**Task material:**
/-- A SCRUB of a Tower completes: the named banks that are On read as zero. -/
theorem exec_scrubComplete_tower {g : Fin 68} {banks : BitVec 64} {s : State} (hscrub : (s.tower g.val).scrub = some banks)
    (hrising : (s.tower g.val).rising.any (fun n => banks.getLsbD n) = false) :
    exec (.scrubComplete (.tower g)) s =
      .next ((s.zeroBanks g.val banks).modTower g.val (fun t => { t with scrub := none })) := by
  show execScrubComplete (.tower g) s = _
  simp only [execScrubComplete, hscrub, hrising, Bool.false_eq_true, if_false]

theorem State.get_tmem_zeroBanks (s : State) (g : Nat) (banks : BitVec 64) (a : Nat) :
    SMap.get (fun _ => 0) (s.zeroBanks g banks).tmem a =
      if g * towerSize ≤ a ∧ a < (g + 1) * towerSize ∧ banks.getLsbD ((a - g * towerSize) / 256 % 64) = true ∧
        s.bankState g ((a - g * towerSize) / 256 % 64) = .on then 0
      else SMap.get (fun _ => 0) s.tmem a := by
  refine (SMap.get_filter_not (fun k => inSpan k (g * towerSize) towerSize &&
    banks.getLsbD (bankOf (k - g * towerSize)) && s.bankState g (bankOf (k - g * towerSize)) = .on) s.tmem a).trans ?_
  simp only [inSpan, Bool.and_eq_true, decide_eq_true_eq, and_assoc, Nat.add_mul, Nat.one_mul]
  rfl

/-- A SCRUB of a Gallery completes: its range reads as zero. -/
theorem exec_scrubComplete_gallery {sp : Fin 4} {lo hi : Nat} {rest : List (Nat × Nat)} {s : State}
    (hscrub : s.scrubs sp.val = (lo, hi) :: rest) :
    exec (.scrubComplete (.gallery sp)) s =
      .next { s.zeroRange sp.val lo hi with galScrub := SMap.set (fun _ => []) s.galScrub sp.val rest } := by
  show execScrubComplete (.gallery sp) s = _
  simp only [execScrubComplete, hscrub]

theorem State.get_gallery_zeroRange (s : State) (sp lo hi a : Nat) :
    SMap.get (fun _ => 0) (s.zeroRange sp lo hi).gallery a =
      if sp * gallerySize + lo ≤ a ∧ a < sp * gallerySize + lo + (hi - lo) then 0
      else SMap.get (fun _ => 0) s.gallery a := by
  refine (SMap.get_filter_not (fun k => inSpan k (galKey sp lo) (hi - lo)) s.gallery a).trans ?_
  simp only [inSpan, Bool.and_eq_true, decide_eq_true_eq]
  rfl

/-! ### Patrol (R110, R117) -/

theorem State.mem_ramCws {s : State} {k lo hi c : Nat} : c ∈ s.ramCws k lo hi ↔ lo ≤ c ∧ c < hi ∧ (c, k) ∈ s.ramErr := by
  simp only [State.ramCws, List.mem_map, List.mem_filter, Bool.and_eq_true, decide_eq_true_eq]
  constructor
  · rintro ⟨⟨c', k'⟩, ⟨hmem, ⟨hlo, hhi⟩, rfl⟩, rfl⟩
    exact ⟨hlo, hhi, hmem⟩
  · rintro ⟨hlo, hhi, hmem⟩
    exact ⟨(c, k), ⟨hmem, ⟨hlo, hhi⟩, rfl⟩, rfl⟩

/-- The row of 16 codewords from `lo` is rewritten: its correctable errors are gone, and counted at `ce` (R110, R117). -/
def State.patrolled (s : State) (lo ce : Nat) : State :=
  let u : State := { s with ramErr := s.ramErr.filter (fun e => !(s.ramCws 1 lo (lo + 16)).contains e.1) }
  if (s.ramCws 1 lo (lo + 16)).isEmpty then u else u.count ce (s.ramCws 1 lo (lo + 16)).length

/-- What patrol of a row without an uncorrectable codeword leaves. -/
structure Patrolled (lo ce : Nat) (s t : State) : Prop where
  counted : t.reg ce = (if s.ramCws 1 lo (lo + 16) = [] then s.reg ce
    else min (s.reg ce + (s.ramCws 1 lo (lo + 16)).length) (2 ^ 32 - 1))
  regs : ∀ x, x ≠ ce → t.reg x = s.reg x
  cleared : t.ramCws 1 lo (lo + 16) = []
  others : ∀ k, k < lo ∨ lo + 16 ≤ k → SMap.get (fun _ => 0) t.ramErr k = SMap.get (fun _ => 0) s.ramErr k
  rest : { t with ctl := s.ctl, ramErr := s.ramErr } = s

theorem State.patrolled_ramErr (s : State) (lo ce : Nat) :
    (s.patrolled lo ce).ramErr = s.ramErr.filter (fun e => !(s.ramCws 1 lo (lo + 16)).contains e.1) := by
  unfold State.patrolled
  dsimp only
  split <;> rfl

theorem State.patrolled_reg (s : State) (lo ce x : Nat) :
    (s.patrolled lo ce).reg x = if x = ce ∧ s.ramCws 1 lo (lo + 16) ≠ [] then
      min (s.reg ce + (s.ramCws 1 lo (lo + 16)).length) (2 ^ 32 - 1) else s.reg x := by
  unfold State.patrolled
  dsimp only
  split
  · rename_i hnone
    rw [if_neg (fun h => h.2 (List.isEmpty_iff.mp hnone))]
    rfl
  · rename_i hsome
    have hne : s.ramCws 1 lo (lo + 16) ≠ [] := fun h => hsome (List.isEmpty_iff.mpr h)
    rw [State.reg_count]
    simp only [hne, ne_eq, not_false_eq_true, and_true]
    rfl

theorem State.patrolled_spec (s : State) (lo ce : Nat) : Patrolled lo ce s (s.patrolled lo ce) where
  counted := by
    rw [State.patrolled_reg]
    by_cases h : s.ramCws 1 lo (lo + 16) = [] <;> simp [h]
  regs x hx := by rw [State.patrolled_reg, if_neg (fun h => hx h.1)]
  cleared := by
    refine List.eq_nil_iff_forall_not_mem.mpr (fun c hc => ?_)
    obtain ⟨hlo, hhi, hmem⟩ := State.mem_ramCws.mp hc
    rw [State.patrolled_ramErr, List.mem_filter] at hmem
    have hgood := State.mem_ramCws.mpr ⟨hlo, hhi, hmem.1⟩
    simp [hgood] at hmem
  others k hk := by
    rw [State.patrolled_ramErr, SMap.get_filter_not (fun c => (s.ramCws 1 lo (lo + 16)).contains c), if_neg]
    intro hc
    obtain ⟨hlo, hhi, -⟩ := State.mem_ramCws.mp (List.contains_iff_mem.mp hc)
    omega
  rest := by
    unfold State.patrolled
    dsimp only
    split <;> rfl

theorem exec_tmPatrol_tower {g : Fin 68} {row : BitVec 20} {s : State} (ho : 256 * row.toNat < towerSize)
    (hon : s.bankState g.val (row.toNat % 64) = .on) (hscrub : (s.tower g.val).scrub = none)
    (hbad : s.ramCws 2 (tmCw g.val (256 * row.toNat)) (tmCw g.val (256 * row.toNat) + 16) = []) :
    exec (.tmPatrol (.tower g) row) s =
      .next (s.patrolled (tmCw g.val (256 * row.toNat)) (Reg.twrMemCe g.val)) := by
  have hbank : bankOf (256 * row.toNat) = row.toNat % 64 := by unfold bankOf; omega
  show execTmPatrol (.tower g) row s = _
  simp only [execTmPatrol, hbank, hon, hscrub, hbad, List.foldl_nil, Nat.not_le.mpr ho, decide_false, ne_eq,
    not_true_eq_false, Option.isSome_none, Bool.or_self, Bool.false_eq_true, if_false]
  rfl

theorem exec_tmPatrol_gallery {sp : Fin 4} {row : BitVec 20} {s : State} (ho : 256 * row.toNat < gallerySize)
    (hscrub : s.scrubs sp.val = [])
    (hbad : s.ramCws 2 (galCw sp.val (256 * row.toNat)) (galCw sp.val (256 * row.toNat) + 16) = []) :
    exec (.tmPatrol (.gallery sp) row) s =
      .next (s.patrolled (galCw sp.val (256 * row.toNat)) (Reg.sprGalCe sp.val)) := by
  show execTmPatrol (.gallery sp) row s = _
  simp only [execTmPatrol, hscrub, hbad, List.foldl_nil, Nat.not_le.mpr ho, decide_false, List.isEmpty_nil, Bool.not_true,
    Bool.or_self, Bool.false_eq_true, if_false]
  rfl

/-- The codewords of the Galleries are numbered after those of the Tower memories. -/
theorem galCw_eq (sp o : Nat) : galCw sp o = (68 * towerSize + sp * gallerySize + o) / 16 := by
  unfold galCw galKey
  rw [Nat.add_assoc, show 68 * towerSize = 16 * (68 * towerSize / 16) by decide, Nat.mul_add_div (by decide),
    Nat.mul_div_cancel_left _ (by decide)]

/-- Settles O41, command by command. -/
theorem memoryUpkeep : Obligations.MemoryUpkeep := by
  refine ⟨exec_bankPowerTransitionEnd, fun actor unit banks lo hi s hactor => if_pos hactor, fun g banks lo hi s => ?_,
    fun sp banks lo hi s => ?_, fun g banks s hscrub hrising => ?_, fun sp lo hi rest s hscrub => ?_,
    fun g row s => ?_, fun sp row s => ?_⟩
  · obtain ⟨hnamed, hon, hregs, hself, hothers, htmem⟩ := s.scrubTower_started g.val banks
    exact ⟨_, rfl, hnamed, hon, hregs, hself, hothers, fun a => by rw [htmem]⟩
  · exact ⟨_, rfl, SMap.get_set_self _ _ _, fun k hk => SMap.get_set_ne _ _ hk, rfl⟩
  · refine ⟨_, exec_scrubComplete_tower hscrub hrising, ?_, s.get_tmem_zeroBanks g.val banks, ?_, fun h hh => ?_, rfl⟩
    · rw [State.tower_modTower_self]
    · rw [State.tower_modTower_self]
      rfl
    · rw [State.tower_modTower_ne _ _ hh]
      rfl
  · exact ⟨_, exec_scrubComplete_gallery hscrub, SMap.get_set_self _ _ _, s.get_gallery_zeroRange sp.val lo hi, rfl⟩
  · intro o lo ho hon hscrub hbad
    obtain ⟨hcount, hregs, hcleared, hothers, hrest⟩ := s.patrolled_spec lo (Reg.twrMemCe g.val)
    exact ⟨_, exec_tmPatrol_tower ho hon hscrub hbad, hcount, hregs, hcleared, hothers, hrest⟩
  · intro o lo ce ho hscrub hbad
    obtain ⟨hcount, hregs, hcleared, hothers, hrest⟩ := s.patrolled_spec lo ce
    have hlo : lo = galCw sp.val o := (galCw_eq sp.val o).symm
    refine ⟨_, exec_tmPatrol_gallery ho hscrub (hlo ▸ hbad), ?_⟩
    rw [← hlo]
    exact ⟨hcount, hregs, hcleared, hothers, hrest⟩

end Sys2Proof.Machine
end

/-! ## Remote packets: windows, credit, the owner's own, and their writing (R118 to R121, R124) -/

section
open Sys2Proof Sys2Proof.Machine
namespace Sys2Proof.Machine

/-! ### The registers that guard a memory -/

theorem carPendSet_spire {c : Nat} (hc : c < 4) (i : Nat) : Reg.carPendSet c i = Reg.spireBase c + 0x10_0000 + 0x2000 + 8 * i := by
  rw [Reg.carPendSet, Reg.carBase, if_pos hc]

theorem unitRegs_winDrop_ne_pend (u : MemUnit) : (unitRegs u).winDrop ≠ Reg.carPendSet (unitRegs u).spire 0 := by
  cases u with
  | tower g =>
    simp only [unitRegs, towerRegs, slotSpire, carPendSet_spire (show g.val / 17 < 4 by omega), Reg.twrWinDrop, Reg.twrBase,
      Reg.spireBase]
    omega
  | gallery sp =>
    simp only [unitRegs, galleryRegs, carPendSet_spire sp.isLt, Reg.sprGalWinDrop, Reg.spireBase]
    omega

theorem unitRegs_credAvail_ne_bal (u : MemUnit) (x : Nat) : (unitRegs u).credAvail ≠ (unitRegs u).bal x := by
  cases u with
  | tower g => simp only [unitRegs, towerRegs, Reg.twrCredAvail, Reg.twrCredBal]; omega
  | gallery sp => simp only [unitRegs, galleryRegs, Reg.sprGalCredAvail, Reg.sprGalCredBal]; omega

/-! ### Reports and answers -/

theorem portOf_eq (x : Nat) : portOf x = if 4 ≤ x ∧ x < 12 then some (x - 4) else none := by
  simp only [portOf, inSpan, Bool.and_eq_true, decide_eq_true_eq]

/-- A record delivered to a Spire controller: source 53 of its Carillon, and the record after the earlier ones (R8, R384). -/
structure Reported (sp : Nat) (r : List Byte) (s t : State) : Prop where
  pending : t.reg (Reg.carPendSet sp 0) = s.reg (Reg.carPendSet sp 0) ||| 1 <<< 53
  regs : ∀ x, x ≠ Reg.carPendSet sp 0 → t.reg x = s.reg x
  record : SMap.get (fun _ => []) t.faultsSpire sp = SMap.get (fun _ => []) s.faultsSpire sp ++ [r]
  rest : { t with ctl := s.ctl, faultsSpire := s.faultsSpire, free := s.free, lostFrom := s.lostFrom } = s

theorem State.reg_raise (s : State) (car n x : Nat) :
    (s.raise car n).reg x =
      if x = Reg.carPendSet car (n / 64) then s.reg x ||| 1 <<< (n % 64) else s.reg x := by
  have hbit : 1 <<< (n % 64) < 2 ^ 64 := by
    rw [Nat.one_shiftLeft]
    exact Nat.pow_lt_pow_right (by decide) (Nat.mod_lt _ (by decide))
  rw [State.raise, State.reg_setReg, Nat.mod_eq_of_lt (Nat.or_lt_two_pow (s.reg_lt _) hbit)]
  split
  · rename_i hx
    rw [hx]
  · rfl

/-- Records delivered, and a source raised, change nothing else. -/
theorem State.raise_delivered_rest (s : State) (l : SMap (List (List Byte))) (car n : Nat) :
    { ({ s with faultsSpire := l } : State).raise car n with
      ctl := s.ctl, faultsSpire := s.faultsSpire, free := s.free, lostFrom := s.lostFrom } = s := rfl

theorem State.toSpire_reported (s : State) (sp : Nat) (r : List Byte) : Reported sp r s (s.toSpire sp r) := by
  have hreg (x : Nat) : (s.toSpire sp r).reg x =
      if x = Reg.carPendSet sp 0 then s.reg x ||| 1 <<< 53 else s.reg x := State.reg_raise _ sp 53 x
  refine ⟨?_, fun x hx => ?_, SMap.get_set_self _ _ _, ?_⟩
  · rw [hreg, if_pos rfl]
  · rw [hreg, if_neg hx]
  · unfold State.toSpire
    exact s.raise_delivered_rest _ sp 53

theorem State.faultToSpire_reported (s : State) (sp : Nat) (f : FaultInfo) :
    Reported sp (s.record f 0) s (s.faultToSpire sp f) := by
  have htold := s.toSpire_reported sp (s.record f 0)
  unfold State.faultToSpire
  generalize s.toSpire sp (s.record f 0) = t at htold
  obtain ⟨hpending, hregs, hrecord, hrest⟩ := htold
  obtain ⟨l, hl⟩ := t.wrote_frame f
  rw [hl]
  exact ⟨hpending, hregs, hrecord, hrest⟩

theorem State.answer_eq (s : State) (port : Option Nat) (m : Nat → LinkMsg) :
    s.answer port m = { s with sent := s.sent ++ port.toList.map m } := by
  cases port with
  | none => exact congrArg (fun l => { s with sent := l }) (List.append_nil s.sent).symm
  | some p => rfl

/-! ### The check of a packet (R119, R120) -/

section
variable {s : State} {m : MemRegs} {sd : Sender} {o n : Nat}

theorem State.packetCheck_window_admits (hmode : s.creditMode m = false) (h : s.windowRefusal m sd o n = none) :
    s.packetCheck m sd o n = (s, none) := by
  simp only [State.packetCheck, hmode, h, Bool.false_eq_true, if_false]

theorem State.packetCheck_window_refuses {reason w : Nat} (hmode : s.creditMode m = false)
    (h : s.windowRefusal m sd o n = some (reason, w)) :
    s.packetCheck m sd o n = ((s.count m.winDrop 1).faultToSpire m.spire (windowFault m sd reason w o n),
      some (windowFault m sd reason w o n)) := by
  simp only [State.packetCheck, hmode, h, Bool.false_eq_true, if_false]

theorem State.packetCheck_credit_pays (hmode : s.creditMode m = true) (hbase : s.reg m.credBase ≤ o)
    (hlimit : o + n ≤ s.reg m.credLimit) (hsize : s.reg m.credLimit ≤ m.size) (hbal : n ≤ s.reg (m.bal sd.x)) :
    s.packetCheck m sd o n = (s.setReg (m.bal sd.x) (s.reg (m.bal sd.x) - n), none) := by
  simp only [State.packetCheck, hmode, hbase, hlimit, hsize, hbal, decide_true, Bool.and_self, if_true]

**What you need to do:** Output exactly one stretch of the listing: from the line containing "rw [State.patrolled_reg]" through the line containing "rw [State.patrolled_ramErr, List.mem_filter]", both end lines included.

**Exercise response:**
    rw [State.patrolled_reg]
    by_cases h : s.ramCws 1 lo (lo + 16) = [] <;> simp [h]
  regs x hx := by rw [State.patrolled_reg, if_neg (fun h => hx h.1)]
  cleared := by
    refine List.eq_nil_iff_forall_not_mem.mpr (fun c hc => ?_)
    obtain ⟨hlo, hhi, hmem⟩ := State.mem_ramCws.mp hc
    rw [State.patrolled_ramErr, List.mem_filter] at hmem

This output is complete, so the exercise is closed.